日本語と英語との間で文章の翻訳を行うと、どうしても「原語特有の表現」というものが出てきます。
たとえば、日本語の比喩や慣用句であったり、「一方」「他方」というような難しい言い回しなどが、特有表現に該当するでしょう。
もちろん全く翻訳できないわけではありませんが、英語にするとかなり遠回しな表現になってしまい、結果として意味が通らないものになりかねません。
文頭に存在する「接続語」も、そのまま英訳することは難しいといえます。法律や技術マニュアルなどの翻訳では、日本語の接続語に該当する部分は、むしろ訳さないほうがよいという意見もあるほどです。
1語1語のニュアンスを読み取り、英語に置き換えようとすると、どうしても英語圏の人々が使用する英文とは異なる表現になってしまうことがあるのです。
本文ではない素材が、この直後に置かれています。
-- ==== Sys2Proof/Machine/Trig.lean ====
section
/-! DEFINITION. Machine/Trig.lean: sine, cosine, arctangent, rotation and angle reduction (R298): the result is a free value held within the accuracy the spec states; the exact value is reckoned here to 2^−100. -/

namespace Sys2Proof.Machine

/-- 2π × 2^256, rounded down. -/
def twoPi256 : Int := 727543153783532648560469885555459725306786754656784859917544302235877788932370
/-- π × 2^100, rounded down. -/
def pi100 : Int := 3982441812995697363688351113952
/-- 2π to 64 bits, times 2^61 (R298, FWRAP). -/
def twoPi61 : Int := 14488038916154245685

/-- Centre a residue r of modulus p on zero: the value in (−p/2, p/2]. -/
def centre (r p : Int) : Int := if 2 * r > p then r - p else r

/-- The Taylor sum of sine or cosine at scale 2^100: `term` the term of index `k`. -/
def taylor (t2 : Int) : Nat → Nat → Int → Int → Int
  | 0, _, _, acc => acc
  | n + 1, k, term, acc =>
    let nx := -(term * t2 / 2 ^ 100) / (((k + 1) * (k + 2) : Nat) : Int)
    taylor t2 n (k + 2) nx (acc + term)

/-- sin t at scale 2^100, for t in [−π, π]. -/
def sinFix (t : Int) : Int := taylor (t * t / 2 ^ 100) 40 1 t 0

/-- cos t at scale 2^100, for t in [−π, π]. -/
def cosFix (t : Int) : Int := taylor (t * t / 2 ^ 100) 40 0 (2 ^ 100) 0

/-- A finite angle reduced modulo 2π, at scale 2^100. -/
def angleFix (w : Word) : Int :=
  let x : Int := fScaled w * 2 ^ 107
  centre (x % twoPi256) twoPi256 / 2 ^ 156

/-- A value at scale 2^100 as the nearest word. -/
def fOfFix (v : Int) : Word := fOfScaled v (-100)

/-- `free` where it lies within 2^−k of the value v (scale 2^100), else the nearest word. -/
def withinAbs (v : Int) (k : Nat) (free : Word) : Word :=
  if fFinite free && decide ((fScaled free - v * 2 ^ 49).natAbs ≤ 2 ^ (149 - k)) then fCanon free else fOfFix v

/-- The accuracy of FSINCOS: 2^−22 for |va| ≤ 65,536, 2^−16 above (R298). -/
def sinBits (w : Word) : Nat := if fLe (fAbs w) 0x47800000#32 then 22 else 16

/-- sin of a word (R298). -/
def fSin (w : Word) : Word :=
  if fFinite w then withinAbs (sinFix (angleFix w)) (sinBits w) (Config.sinFree w) else qNaN

/-- cos of a word (R298). -/
def fCos (w : Word) : Word :=
  if fFinite w then withinAbs (cosFix (angleFix w)) (sinBits w) (Config.cosFree w) else qNaN

/-- arctan t at scale 2^100 for a small t: the series, `p` the power t^k signed. -/
def atanSeries (t2 : Int) : Nat → Nat → Int → Int → Int
  | 0, _, _, acc => acc
  | n + 1, k, p, acc => atanSeries t2 n (k + 2) (-(p * t2 / 2 ^ 100)) (acc + p / ((k : Nat) : Int))

/-- One halving of the angle of a tangent t: t ÷ (1 + √(1 + t²)). -/
def tanHalf (t : Int) : Int :=
  let r : Int := (isqrt ((2 ^ 100 * 2 ^ 100 + t * t).toNat) : Nat)
  t * 2 ^ 100 / (2 ^ 100 + r)

/-- arctan t at scale 2^100 for 0 ≤ t ≤ 1. -/
def atanFix (t : Int) : Int :=
  let u := tanHalf (tanHalf (tanHalf t))
  8 * atanSeries (u * u / 2 ^ 100) 30 1 u 0

/-- The exact arctangent of finite (y, x), y not zero, at scale 2^100. -/
def atan2Fix (y x : Int) : Int :=
  let ay : Int := y.natAbs
  let ax : Int := x.natAbs
  let a := if ay ≤ ax then atanFix (ay * 2 ^ 100 / ax) else pi100 / 2 - atanFix (ax * 2 ^ 100 / ay)
  let b := if x < 0 then pi100 - a else a
  if y < 0 then -b else b

/-- A result held in (−π, +π]: the words at the ends are 0xC049_0FDA and 0x4049_0FDB (R298). -/
def inWrapRange (w : Word) : Word :=
  if fGt w fPi then fPi else if fLe w 0xC0490FDB#32 then 0xC0490FDA#32 else w

/-- An operand of atan2 as an integer for the ratio: an infinity counts as 1 beside a finite one, which then counts as 0. -/
def atanArgs (y x : Word) : Int × Int :=
  match unpack y, unpack x with
  | .inf n, .inf p => (if n then -1 else 1, if p then -1 else 1)
  | .inf n, _ => (if n then -1 else 1, 0)
  | _, .inf p => (0, if p then -1 else 1)
  | _, _ => (fScaled y, fScaled x)

/-- atan2(y, x) (R298): a zero y is +0 whatever its sign, NaN operands give NaN. -/
def fAtan2 (y x : Word) : Word :=
  if fIsNaN y || fIsNaN x then qNaN
  else if fIsZero y then
    (if fIsZero x || !bitOf x 31 then fZero else fPi)
  else
    let p := atanArgs y x
    if p.1 = 0 then
      -- a finite y beside an infinite x
      (if p.2 > 0 then fZeroS (bitOf y 31) else inWrapRange (if bitOf y 31 then 0xC0490FDB#32 else fPi))
    else inWrapRange (withinAbs (atan2Fix p.1 p.2) 21 (Config.atan2Free y x))

/-- The exact reduction of a finite angle with 2π to 64 bits, at scale 2^149. -/
def wrapExact (w : Word) : Int :=
  let p := twoPi61 * 2 ^ 88
  centre (fScaled w % p) p

/-- An angle reduced to (−π, +π] within 1 ulp of the exact reduction (R298). -/
def fWrap (w : Word) : Word :=
  if fFinite w then
    let r := wrapExact w
    let ulp : Int := 2 ^ (r.natAbs.log2 - 23)
    let f := Config.wrapFree w
    if r = 0 then fZeroS (bitOf w 31)
    else if fFinite f && decide ((fScaled f - r).natAbs ≤ ulp.natAbs) then inWrapRange (fCanon f)
    else inWrapRange (fOfScaled r (-149))
  else qNaN

/-- The two exact outputs of FROT at scale 2^249: (a cos θ + b sin θ, −a sin θ + b cos θ), or with INV the inverse (R304). -/
def rotExact (inv : Bool) (a b th : Word) : Int × Int :=
  let s := sinFix (angleFix th)
  let c := cosFix (angleFix th)
  let x := fScaled a
  let y := fScaled b
  if inv then (x * c - y * s, x * s + y * c) else (x * c + y * s, y * c - x * s)

/-- One output of a rotation, free within 2^−21 × (|a| + |b|) of the exact one (R298). -/
def rotOut (inv second : Bool) (a b th : Word) : Word :=
  let e := rotExact inv a b th
  let v := if second then e.2 else e.1
  let bound := ((fScaled a).natAbs + (fScaled b).natAbs) * 2 ^ 79
  let f := Config.rotFree inv second a b th
  if fFinite f && decide ((fScaled f * 2 ^ 100 - v).natAbs ≤ bound) then fCanon f else fOfScaled v (-249)

/-- The rotation of (a, b) by θ (R304); a NaN or infinite operand makes both outputs NaN (R298). -/
def fRot (inv : Bool) (a b th : Word) : Word × Word :=
  if fFinite a && fFinite b && fFinite th then (rotOut inv false a b th, rotOut inv true a b th)
  else (qNaN, qNaN)

end Sys2Proof.Machine
end

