-- ==== Sys2Proof/Machine/Sensing.lean ====
section
/-! DEFINITION. Machine/Sensing.lean: the converters, offset tracking, the current path, reconstruction, the sample set, the cross-check (ch. 3). -/

namespace Sys2Proof.Machine

/-! ### Settings in force -/

/-- The word in force of a register of mast m (R75, R137). -/
def State.eword (s : State) (m : Fin 16) (a : Nat) : Word := effWord s.deferred (keyI a m) (s.rd (keyI a m))
/-- GAIN of mast m, code and value (R94). -/
def State.gainCode (s : State) (m : Fin 16) : Nat := s.fld F.SNS_CTL_GAIN m
def State.gain (s : State) (m : Fin 16) : Nat := 4 * 2 ^ s.gainCode m
/-- Shunt resistance in µΩ (R100). -/
def State.rsh (s : State) (m : Fin 16) : Nat := s.efld F.SH_RSH_RSH m
/-- INL_FIT (R101). -/
def State.inlFit (s : State) (m : Fin 16) : Bool := s.flag F.SNS_CTL_INL_FIT m
/-- The in-line path is available (R101). -/
def State.inlAvail (s : State) (m : Fin 16) : Bool :=
  s.inlFit m && !fIsZero (s.eword m R.INL_KA) && !fIsZero (s.eword m R.INL_KB)
/-- Legs U, V, W are off: no gate of theirs may turn on (R118, R120). -/
def State.uvwOff (s : State) (m : Fin 16) : Bool := [0, 1, 2].all fun l => s.legLevel m l == 0
/-- The planner is active (R112). -/
def State.plannerOn (s : State) (m : Fin 16) : Bool :=
  s.efld F.SNS_CTL_PLN_EN m == 1 && (s.mast m).seq.outEn && !allFloat (s.mast m).pwm.sheet
/-- The planner's times (PLN_CFG; T_SAMPLE below 6 is 6); a unit is one SPARCLK period. -/
def State.planTimes (s : State) (m : Fin 16) : PTimes :=
  let t := s.efld F.PLN_CFG_T_SAMPLE m
  { settle := 128 * s.efld F.PLN_CFG_T_SETTLE m, sample := 128 * (if t < 6 then 6 else t) }

/-! ### AUXT instants (R82, R83, R116) -/

/-- MODE, LEG and CONV of AUXT channel n. -/
def State.auxtMode (s : State) (m : Fin 16) (n : Nat) : Nat := bitsOf (s.eword m R.AUXT_CFG) (8 * n + 3) (8 * n)
def State.auxtLeg (s : State) (m : Fin 16) (n : Nat) : Nat := bitsOf (s.eword m R.AUXT_CFG) (8 * n + 5) (8 * n + 4)
def State.auxtConv (s : State) (m : Fin 16) (n : Nat) : Nat := bitsOf (s.eword m R.AUXT_CFG) (8 * n + 7) (8 * n + 6)
def State.auxtTime (s : State) (m : Fin 16) (n : Nat) : Nat := bitsOf (s.eword m R.AUXT_TIME) (8 * n + 7) (8 * n)

/-- A FIXED instant in a period of T taps, on a PWMCLK cycle (R82). -/
def State.fixedAt (s : State) (m : Fin 16) (n tLen : Nat) : Nat := s.auxtTime m n * tLen / 256 / 32 * 32

/-- The instant of AUXT channel n in the present period, taps from its boundary; n = 4 is the offset sample. -/
def State.auxtAt (s : State) (m : Fin 16) (n : Nat) : Option Nat :=
  let c := (s.mast m).sense.cap
  if n = 4 then c.plan.ofsAt
  else match s.auxtMode m n with
    | 1 =>
      if c.plan.active then
        (match n with
          | 0 => some c.plan.s1At
          | 1 => some c.plan.s2At
          | 2 => some c.plan.pAt
          | _ => some (s.fixedAt m n c.tLen))
      else some (s.fixedAt m n c.tLen)
    | 2 => some (s.fixedAt m n c.tLen)
    | _ => none

/-- Length of the blanking windows of AUXT channel n in taps; none where the channel does not blank (R82, R84). -/
def State.blankLen (s : State) (m : Fin 16) (n : Nat) : Nat := 512 * s.auxtTime m n

/-- The edges of leg l begin blanking windows of AUXT channel n (R82). -/
def State.blanksOn (s : State) (m : Fin 16) (n l : Nat) : Bool :=
  match s.auxtMode m n with
  | 3 => s.auxtLeg m n == l
  | 4 => decide (l < 3)
  | _ => false

/-- The blanking window of AUXT channel n of mast m is open (R82, R84); the loss of PWMCLK forces it off (R332). -/
def State.blankOpen (s : State) (m : Fin 16) (n : Nat) : Bool :=
  !s.clk.lost && (allFin 4).any fun l =>
    s.blanksOn m n l && decide (s.now < s.lastGateEdge m l + s.blankLen m n) && decide (s.lastGateEdge m l ≠ 0)

/-- Channel n is routed to ADC-S, to ADC-P. -/
def routesS (conv : Nat) : Bool := conv = 1 || conv = 3
def routesP (conv : Nat) : Bool := conv = 2 || conv = 3

/-- The instant of channel n has come and has not been used in this period. -/
def State.auxtDue (s : State) (m : Fin 16) (n : Nat) : Bool :=
  let p := (s.mast m).pwm
  p.counting && decide (p.k ≠ 0) && !p.fired.testBit n &&
    (match s.auxtAt m n with | some t => decide (p.bPrev + t ≤ s.now) | none => false)

/-! ### ADC-S (R96, R114) -/

/-- Change the samples of set k, whether it belongs to the present period or the one before. -/
def Sense.onCap (x : Sense) (k : Nat) (f : Cap → Cap) : Sense :=
  if x.cap.k = k then { x with cap := f x.cap }
  else match x.capOld with
    | some c => if c.k = k then { x with capOld := some (f c) } else x
    | none => x
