/-- The set of SYNC is released: SYNC_VD, SYNC_VQ and the synchronising vector (R211 steps 3 and 4). -/
def State.syncSet (s : State) (m : Fin 16) (c : Cap) : State :=
  let q := (s.mast m).seq
  if q.st ≠ .sync ∨ c.k < q.enterK then s
  else
    let vq := s.syncVq m
    let s1 := s.putMs m [(0x08C, fZero), (0x08D, vq)]
    if s.comMode m = 2 ∨ (s.comMode m = 1 ∧ (s.mast m).com.drive = 1) then
      let x := (s.mast m).com
      let th := fAdd (x.thetaAt c.b0) (fMul x.omega (fOfRat (3 * c.tLen : Nat) (2 * 15360000000)))
      let st := s.staged m
      let r := vmConvert (s.vmIn m st) (fNeg (fMul vq (hSin th))) (fMul vq (hCos th))
      let e : Commit := { set := st.withCmp r.1, doneAt := s.now + 4 * tSpar, sync := true, cyc := s.now / tSpar }
      let s2 := (s1.updCom m fun c => { c with vmSat := r.2 }).when r.2 fun s => s.comFlag m F.COM_STAT_VM_SAT
      s2.updPwm m fun p => { p with untag := insCommit e p.untag, hist := insCommit e p.hist }
    else s1

/-- Forced angle of SOFT_STEP with ASRC = NONE in RUN (R213). -/
def State.forcedAngle (s : State) (m : Fin 16) (b tLen : Nat) : State :=
  let x := s.mast m
  if x.seq.st = .run ∧ s.comMode m = 1 ∧ s.asrc m = 0 then
    let w := fMul x.hal.spd (fOfInt (s.polePairs m))
    let th := angMod (fAdd x.com.thetaF (fMul w (fSeconds tLen)))
    let n := sectorOf th
    let s1 := s.updCom m fun c => { c with thetaF := th, theta := th, omega := fClamp w (fNeg fWmax) fWmax, trkAt := b }
    if n = x.com.sector then s1
    else (s1.updCom m fun c => { c with sector := n }).stepEvent m (sectorStep x.com.rev n) b
  else s

/-! ### Requests (R201, R202, R204) -/

/-- A record of STOP-MAST or above for this mast is unacknowledged (R202). -/
def State.mastSerious (s : State) (m : Fin 16) : Bool := s.fc.pend.any fun r => decide (r.mast = some m.val) && decide (3 ≤ r.sev)

/-- The mast's bus group is in SAFE (R356). -/
def State.groupSafe (s : State) (m : Fin 16) : Bool :=
  match s.groupOf m with
  | some g => (s.bg g).st == .safe
  | none => false

/-- Why a START is refused in OFF, BRAKE, STOPPING or HOLD (R160, R201, R207, R356, R559); 0: not. -/
def State.startWhy (s : State) (m : Fin 16) : Nat :=
  if s.unrigged m then 4
  else if !(s.mast m).pwm.counting then 1
  else if s.groupSafe m then 6
  else if s.asrc m = 2 ∧ s.efld F.QUAD_CFG_CPR m = 0 then 3
  else if s.phasesSampled m = false then 7 else 0

/-- An accepted START is counted (R210, R229). -/
def State.countStart (s : State) (m : Fin 16) : State :=
  let s1 := s.putM m 0x106 (s.msig m 0x106 + 1#32)
  (s1.updSeq m fun q => { q with tries := 0 }).updCom m fun c => { c with sensorBad := false }

/-- Rank of a request: the higher outranks (R204). -/
def SeqReq.rank (fault : Bool) : SeqReq → Nat
  | .stop 0 => 6 | .stop 2 => 5 | .stop 1 => 4 | .stop _ => 3
  | .clear => if fault then 2 else 1
  | .start => if fault then 1 else 2

/-- STOPPING begins, or its mode changes (R202, R214). -/
def State.beginStopping (s : State) (m : Fin 16) (mode : Nat) (fault : Bool) (t : Nat) : State :=
  (s.updSeq m fun q => { q with mode := mode, endFault := fault }).enterSeq m .stopping t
また、日本語の法律関係の文章には、「~等」といった表現が多用されています。
「当該のプログラム等を含む」「金・銀等の鉱石」「食料品、嗜好品等の輸入」といった具合に、これらの「等」には一体どんな種類のものがどの程度含まれるのか、また、含まれないものは何なのか、曖昧で判断がつきません。
特許文書の翻訳においては、こういった些細な部分の誤訳、あるいは遠回しな表現によって、原文の内容が伝わりづらくなってしまうことは避けるべき、とされています。
あくまでも特許に関する書類は法律文書であり申請書類なのですから、内容は簡潔にまとめ、なおかつ読み手側が作成者の意図するところを即座に読み解くことができるものが求められるのです。

4. 特許翻訳は専門家に依頼しよう

求められるスピード・内容の正確さ・文書の特殊性と、どの観点から見てみても特許文書の翻訳については、自分自身もしくは翻訳者個人で対応することはあまりお勧めできません。
もし海外に対して特許の申請が必要になった場合は、やはり専門家に相談したほうがよいかと思います。
現在は日本国内に数多くの翻訳会社が存在し、なかには特許翻訳を専門にサービスを提供している翻訳会社も存在しています。
特許の申請ができる状況というのは、それは世界的に見てもかなり大きなチャンスです。
そのチャンスを、些細なミスで棒に振ってしまうようなことだけは、絶対に避けなければいけません。
翻訳会社によっては、書類の英訳だけでなく内容の正確性や正当性、海外での申請において不備がないかどうかを同時に確認してくれるというところもあります。
特許で千載一遇のチャンスを掴むためにも、申請に万全の体制で臨めるよう、ぜひ自身に合った翻訳会社を選んでください。